**EXERCISE REQUIREMENTS**
The lines wanted run from the first one below through the one with "dropped := if". Return them exactly.

*** Opening of RECORDED INFORMATION ***

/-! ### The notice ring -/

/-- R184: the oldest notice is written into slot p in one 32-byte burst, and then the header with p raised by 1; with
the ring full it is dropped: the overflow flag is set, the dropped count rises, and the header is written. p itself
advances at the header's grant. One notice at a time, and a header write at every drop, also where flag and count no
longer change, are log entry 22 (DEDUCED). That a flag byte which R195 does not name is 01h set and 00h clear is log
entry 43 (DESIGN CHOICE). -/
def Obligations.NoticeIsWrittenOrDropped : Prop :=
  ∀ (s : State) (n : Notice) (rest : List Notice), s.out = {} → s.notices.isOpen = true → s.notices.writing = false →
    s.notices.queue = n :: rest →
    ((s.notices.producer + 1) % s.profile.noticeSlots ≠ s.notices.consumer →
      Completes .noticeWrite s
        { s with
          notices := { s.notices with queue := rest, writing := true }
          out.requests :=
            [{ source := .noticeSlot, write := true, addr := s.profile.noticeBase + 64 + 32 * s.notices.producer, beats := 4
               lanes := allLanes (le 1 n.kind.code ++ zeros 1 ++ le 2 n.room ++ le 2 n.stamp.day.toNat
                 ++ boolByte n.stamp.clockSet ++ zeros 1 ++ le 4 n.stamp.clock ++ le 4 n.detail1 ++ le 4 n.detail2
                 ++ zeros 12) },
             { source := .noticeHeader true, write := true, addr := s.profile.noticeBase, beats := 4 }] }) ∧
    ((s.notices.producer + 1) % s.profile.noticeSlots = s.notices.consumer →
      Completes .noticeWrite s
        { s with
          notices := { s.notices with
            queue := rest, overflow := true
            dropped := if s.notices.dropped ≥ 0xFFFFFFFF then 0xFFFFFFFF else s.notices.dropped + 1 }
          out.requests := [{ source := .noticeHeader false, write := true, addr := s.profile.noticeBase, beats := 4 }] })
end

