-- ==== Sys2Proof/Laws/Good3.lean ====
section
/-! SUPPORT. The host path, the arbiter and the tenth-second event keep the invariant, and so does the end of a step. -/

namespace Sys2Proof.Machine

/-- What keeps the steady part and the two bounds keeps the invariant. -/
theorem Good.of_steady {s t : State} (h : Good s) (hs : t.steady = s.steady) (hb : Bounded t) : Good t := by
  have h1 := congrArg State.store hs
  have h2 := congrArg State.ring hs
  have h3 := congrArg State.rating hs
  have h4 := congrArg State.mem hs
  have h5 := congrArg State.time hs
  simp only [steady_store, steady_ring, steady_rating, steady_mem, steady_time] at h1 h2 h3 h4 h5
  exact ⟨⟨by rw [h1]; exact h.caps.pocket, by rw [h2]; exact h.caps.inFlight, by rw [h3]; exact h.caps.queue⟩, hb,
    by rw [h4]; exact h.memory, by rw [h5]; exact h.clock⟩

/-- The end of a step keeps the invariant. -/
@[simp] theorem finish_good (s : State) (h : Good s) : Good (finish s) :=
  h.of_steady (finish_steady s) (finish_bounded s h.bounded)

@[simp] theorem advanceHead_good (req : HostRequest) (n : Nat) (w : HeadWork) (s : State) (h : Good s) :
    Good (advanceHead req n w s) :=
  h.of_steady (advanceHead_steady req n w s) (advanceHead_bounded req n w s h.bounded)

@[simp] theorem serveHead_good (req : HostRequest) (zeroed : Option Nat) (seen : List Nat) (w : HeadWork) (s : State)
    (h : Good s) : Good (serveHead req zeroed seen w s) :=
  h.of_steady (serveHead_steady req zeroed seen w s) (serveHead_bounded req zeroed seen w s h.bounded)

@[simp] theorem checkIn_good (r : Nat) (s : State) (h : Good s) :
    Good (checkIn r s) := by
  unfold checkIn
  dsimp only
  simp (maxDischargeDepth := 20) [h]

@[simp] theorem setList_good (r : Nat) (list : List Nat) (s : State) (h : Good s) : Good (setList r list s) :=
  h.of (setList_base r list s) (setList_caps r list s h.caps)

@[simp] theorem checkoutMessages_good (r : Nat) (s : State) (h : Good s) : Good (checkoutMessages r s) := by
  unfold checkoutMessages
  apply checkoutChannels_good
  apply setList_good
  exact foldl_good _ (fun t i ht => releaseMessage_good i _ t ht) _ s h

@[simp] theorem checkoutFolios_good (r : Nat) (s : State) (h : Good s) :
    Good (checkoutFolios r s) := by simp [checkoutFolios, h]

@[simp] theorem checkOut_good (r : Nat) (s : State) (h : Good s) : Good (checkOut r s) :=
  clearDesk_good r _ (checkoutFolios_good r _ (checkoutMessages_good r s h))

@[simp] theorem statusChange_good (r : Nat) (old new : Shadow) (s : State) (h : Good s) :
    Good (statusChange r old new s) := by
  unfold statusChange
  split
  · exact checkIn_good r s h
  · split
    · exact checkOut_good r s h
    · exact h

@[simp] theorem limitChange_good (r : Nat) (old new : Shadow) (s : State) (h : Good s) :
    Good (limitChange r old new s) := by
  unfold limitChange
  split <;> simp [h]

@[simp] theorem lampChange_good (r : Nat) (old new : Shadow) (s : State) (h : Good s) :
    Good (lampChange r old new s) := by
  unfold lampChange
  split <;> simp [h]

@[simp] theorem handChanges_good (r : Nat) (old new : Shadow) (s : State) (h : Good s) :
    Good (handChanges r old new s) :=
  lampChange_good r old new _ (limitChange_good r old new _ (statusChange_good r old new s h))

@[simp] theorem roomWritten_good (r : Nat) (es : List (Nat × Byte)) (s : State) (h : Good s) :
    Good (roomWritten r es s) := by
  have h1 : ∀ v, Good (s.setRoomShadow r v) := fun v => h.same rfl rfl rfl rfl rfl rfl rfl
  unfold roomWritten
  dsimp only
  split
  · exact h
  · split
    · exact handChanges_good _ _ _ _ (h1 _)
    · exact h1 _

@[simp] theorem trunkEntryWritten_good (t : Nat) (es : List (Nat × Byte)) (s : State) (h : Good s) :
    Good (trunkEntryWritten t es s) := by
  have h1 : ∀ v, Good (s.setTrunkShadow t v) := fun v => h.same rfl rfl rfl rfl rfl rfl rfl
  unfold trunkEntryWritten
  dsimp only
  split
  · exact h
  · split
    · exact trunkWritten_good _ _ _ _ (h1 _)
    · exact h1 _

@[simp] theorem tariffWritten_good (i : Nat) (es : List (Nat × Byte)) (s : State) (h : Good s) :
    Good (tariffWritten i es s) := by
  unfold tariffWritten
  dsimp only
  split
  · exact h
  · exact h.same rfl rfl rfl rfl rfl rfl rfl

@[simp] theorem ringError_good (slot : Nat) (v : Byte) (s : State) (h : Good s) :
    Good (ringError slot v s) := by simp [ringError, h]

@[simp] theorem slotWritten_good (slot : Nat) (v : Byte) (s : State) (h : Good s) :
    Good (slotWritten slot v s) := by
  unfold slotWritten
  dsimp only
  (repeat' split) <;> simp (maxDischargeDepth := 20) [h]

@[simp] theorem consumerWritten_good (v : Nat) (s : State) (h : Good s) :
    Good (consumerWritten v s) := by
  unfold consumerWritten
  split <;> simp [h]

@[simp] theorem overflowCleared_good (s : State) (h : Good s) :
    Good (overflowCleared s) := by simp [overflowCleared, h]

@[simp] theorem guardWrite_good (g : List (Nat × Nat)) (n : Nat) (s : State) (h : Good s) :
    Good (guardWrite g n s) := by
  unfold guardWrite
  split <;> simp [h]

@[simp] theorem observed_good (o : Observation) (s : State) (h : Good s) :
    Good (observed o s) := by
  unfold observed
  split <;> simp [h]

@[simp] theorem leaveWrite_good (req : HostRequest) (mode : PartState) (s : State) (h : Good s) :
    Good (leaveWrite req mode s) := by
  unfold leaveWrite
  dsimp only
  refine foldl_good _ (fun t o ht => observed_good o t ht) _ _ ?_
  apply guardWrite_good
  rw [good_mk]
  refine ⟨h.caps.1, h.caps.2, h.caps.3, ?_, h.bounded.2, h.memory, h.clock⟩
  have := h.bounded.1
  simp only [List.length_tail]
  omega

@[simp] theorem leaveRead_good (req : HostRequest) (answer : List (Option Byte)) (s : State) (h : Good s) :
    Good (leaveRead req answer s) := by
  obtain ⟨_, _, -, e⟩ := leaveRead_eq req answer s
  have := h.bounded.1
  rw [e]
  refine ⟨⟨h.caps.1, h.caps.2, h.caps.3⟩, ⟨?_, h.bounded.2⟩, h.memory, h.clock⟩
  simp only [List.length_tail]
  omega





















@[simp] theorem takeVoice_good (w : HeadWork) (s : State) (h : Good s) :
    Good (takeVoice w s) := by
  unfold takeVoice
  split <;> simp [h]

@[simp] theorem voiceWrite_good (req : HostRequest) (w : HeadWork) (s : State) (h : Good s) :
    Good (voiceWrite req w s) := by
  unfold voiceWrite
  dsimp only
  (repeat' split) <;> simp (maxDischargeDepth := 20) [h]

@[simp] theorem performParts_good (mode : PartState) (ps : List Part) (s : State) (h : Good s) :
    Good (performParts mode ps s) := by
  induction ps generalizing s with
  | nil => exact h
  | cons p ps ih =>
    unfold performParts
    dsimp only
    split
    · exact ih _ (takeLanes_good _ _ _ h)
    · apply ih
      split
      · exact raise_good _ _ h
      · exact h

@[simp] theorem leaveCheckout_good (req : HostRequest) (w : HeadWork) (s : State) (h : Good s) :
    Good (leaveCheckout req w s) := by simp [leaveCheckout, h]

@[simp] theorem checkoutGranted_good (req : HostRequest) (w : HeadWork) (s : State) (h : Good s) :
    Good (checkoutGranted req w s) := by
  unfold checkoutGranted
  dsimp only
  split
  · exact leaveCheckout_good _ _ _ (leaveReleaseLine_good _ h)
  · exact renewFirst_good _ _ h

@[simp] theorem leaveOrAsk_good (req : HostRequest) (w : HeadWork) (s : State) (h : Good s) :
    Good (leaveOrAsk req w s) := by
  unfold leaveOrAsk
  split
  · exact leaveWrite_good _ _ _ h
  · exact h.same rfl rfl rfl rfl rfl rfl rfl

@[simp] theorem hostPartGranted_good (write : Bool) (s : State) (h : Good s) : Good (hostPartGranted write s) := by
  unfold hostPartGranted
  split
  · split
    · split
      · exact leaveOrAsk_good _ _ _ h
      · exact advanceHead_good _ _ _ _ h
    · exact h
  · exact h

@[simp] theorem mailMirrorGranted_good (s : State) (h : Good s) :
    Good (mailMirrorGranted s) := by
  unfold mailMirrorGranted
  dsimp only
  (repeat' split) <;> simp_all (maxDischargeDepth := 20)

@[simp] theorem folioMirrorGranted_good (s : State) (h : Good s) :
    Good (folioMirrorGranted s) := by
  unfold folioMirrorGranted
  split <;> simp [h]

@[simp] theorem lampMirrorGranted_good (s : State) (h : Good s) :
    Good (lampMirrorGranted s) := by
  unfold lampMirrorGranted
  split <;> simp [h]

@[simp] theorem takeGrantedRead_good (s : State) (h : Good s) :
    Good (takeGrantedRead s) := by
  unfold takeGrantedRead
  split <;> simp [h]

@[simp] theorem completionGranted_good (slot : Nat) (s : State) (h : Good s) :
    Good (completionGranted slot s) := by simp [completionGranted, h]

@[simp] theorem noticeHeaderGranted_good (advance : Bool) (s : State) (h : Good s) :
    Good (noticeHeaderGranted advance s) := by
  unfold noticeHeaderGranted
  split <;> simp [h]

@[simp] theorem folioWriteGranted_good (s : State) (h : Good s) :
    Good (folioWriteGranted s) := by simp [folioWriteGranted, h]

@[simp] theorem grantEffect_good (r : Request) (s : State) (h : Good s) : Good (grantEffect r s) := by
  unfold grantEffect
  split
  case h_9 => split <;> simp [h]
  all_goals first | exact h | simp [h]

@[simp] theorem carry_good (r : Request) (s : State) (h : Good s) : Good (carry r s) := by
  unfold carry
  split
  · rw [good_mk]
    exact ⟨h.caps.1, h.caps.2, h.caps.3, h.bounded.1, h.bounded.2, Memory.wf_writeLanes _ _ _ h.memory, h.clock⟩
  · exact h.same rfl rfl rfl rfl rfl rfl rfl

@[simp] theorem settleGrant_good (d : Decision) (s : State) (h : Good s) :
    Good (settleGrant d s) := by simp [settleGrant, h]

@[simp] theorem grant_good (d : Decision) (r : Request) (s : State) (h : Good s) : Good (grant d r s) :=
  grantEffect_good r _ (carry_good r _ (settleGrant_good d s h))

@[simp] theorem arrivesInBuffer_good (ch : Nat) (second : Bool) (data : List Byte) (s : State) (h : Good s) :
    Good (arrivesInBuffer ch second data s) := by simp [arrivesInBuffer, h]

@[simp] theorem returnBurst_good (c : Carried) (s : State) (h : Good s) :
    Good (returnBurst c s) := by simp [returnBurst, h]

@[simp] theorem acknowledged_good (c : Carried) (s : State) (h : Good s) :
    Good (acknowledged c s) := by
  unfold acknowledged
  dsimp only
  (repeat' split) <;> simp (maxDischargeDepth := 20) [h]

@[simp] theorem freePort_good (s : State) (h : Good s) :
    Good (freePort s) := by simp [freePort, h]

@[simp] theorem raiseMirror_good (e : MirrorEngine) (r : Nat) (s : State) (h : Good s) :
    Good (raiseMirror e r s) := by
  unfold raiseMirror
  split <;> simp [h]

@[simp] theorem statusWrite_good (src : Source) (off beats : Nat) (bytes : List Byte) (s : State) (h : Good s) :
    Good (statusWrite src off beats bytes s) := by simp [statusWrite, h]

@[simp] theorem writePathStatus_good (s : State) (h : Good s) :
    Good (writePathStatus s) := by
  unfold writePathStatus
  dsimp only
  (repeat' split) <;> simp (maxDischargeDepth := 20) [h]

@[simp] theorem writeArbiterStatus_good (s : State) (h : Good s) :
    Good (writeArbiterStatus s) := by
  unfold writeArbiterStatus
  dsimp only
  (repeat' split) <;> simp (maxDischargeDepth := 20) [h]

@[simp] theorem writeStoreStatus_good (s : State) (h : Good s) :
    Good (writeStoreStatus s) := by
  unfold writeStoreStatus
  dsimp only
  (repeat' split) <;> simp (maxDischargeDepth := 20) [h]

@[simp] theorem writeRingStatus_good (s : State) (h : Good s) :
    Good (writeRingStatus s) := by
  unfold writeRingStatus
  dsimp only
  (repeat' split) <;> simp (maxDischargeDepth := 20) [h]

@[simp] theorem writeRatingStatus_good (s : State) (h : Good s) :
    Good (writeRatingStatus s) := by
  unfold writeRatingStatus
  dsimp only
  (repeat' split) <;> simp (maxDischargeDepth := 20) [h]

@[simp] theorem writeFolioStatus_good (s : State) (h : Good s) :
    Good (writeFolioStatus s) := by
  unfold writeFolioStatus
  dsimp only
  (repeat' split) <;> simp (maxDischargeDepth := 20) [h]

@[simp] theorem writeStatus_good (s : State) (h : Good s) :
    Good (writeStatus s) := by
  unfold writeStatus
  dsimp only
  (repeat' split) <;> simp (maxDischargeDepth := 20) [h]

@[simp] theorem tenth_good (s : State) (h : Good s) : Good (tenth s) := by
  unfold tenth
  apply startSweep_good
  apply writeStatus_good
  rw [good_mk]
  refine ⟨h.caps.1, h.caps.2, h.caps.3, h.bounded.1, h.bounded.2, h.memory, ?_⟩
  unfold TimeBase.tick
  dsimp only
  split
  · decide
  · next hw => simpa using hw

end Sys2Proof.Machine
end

*** Close of RECORDED INFORMATION ***

**SOLUTION FOR THIS EXERCISE**
/-! ### The notice ring -/

/-- R184: the oldest notice is written into slot p in one 32-byte burst, and then the header with p raised by 1; with
the ring full it is dropped: the overflow flag is set, the dropped count rises, and the header is written. p itself
advances at the header's grant. One notice at a time, and a header write at every drop, also where flag and count no
longer change, are log entry 22 (DEDUCED). That a flag byte which R195 does not name is 01h set and 00h clear is log
entry 43 (DESIGN CHOICE). -/
def Obligations.NoticeIsWrittenOrDropped : Prop :=
  ∀ (s : State) (n : Notice) (rest : List Notice), s.out = {} → s.notices.isOpen = true → s.notices.writing = false →
    s.notices.queue = n :: rest →
    ((s.notices.producer + 1) % s.profile.noticeSlots ≠ s.notices.consumer →
      Completes .noticeWrite s
        { s with
          notices := { s.notices with queue := rest, writing := true }
          out.requests :=
            [{ source := .noticeSlot, write := true, addr := s.profile.noticeBase + 64 + 32 * s.notices.producer, beats := 4
               lanes := allLanes (le 1 n.kind.code ++ zeros 1 ++ le 2 n.room ++ le 2 n.stamp.day.toNat
                 ++ boolByte n.stamp.clockSet ++ zeros 1 ++ le 4 n.stamp.clock ++ le 4 n.detail1 ++ le 4 n.detail2
                 ++ zeros 12) },
             { source := .noticeHeader true, write := true, addr := s.profile.noticeBase, beats := 4 }] }) ∧
    ((s.notices.producer + 1) % s.profile.noticeSlots = s.notices.consumer →
      Completes .noticeWrite s
        { s with
          notices := { s.notices with
            queue := rest, overflow := true
            dropped := if s.notices.dropped ≥ 0xFFFFFFFF then 0xFFFFFFFF else s.notices.dropped + 1 }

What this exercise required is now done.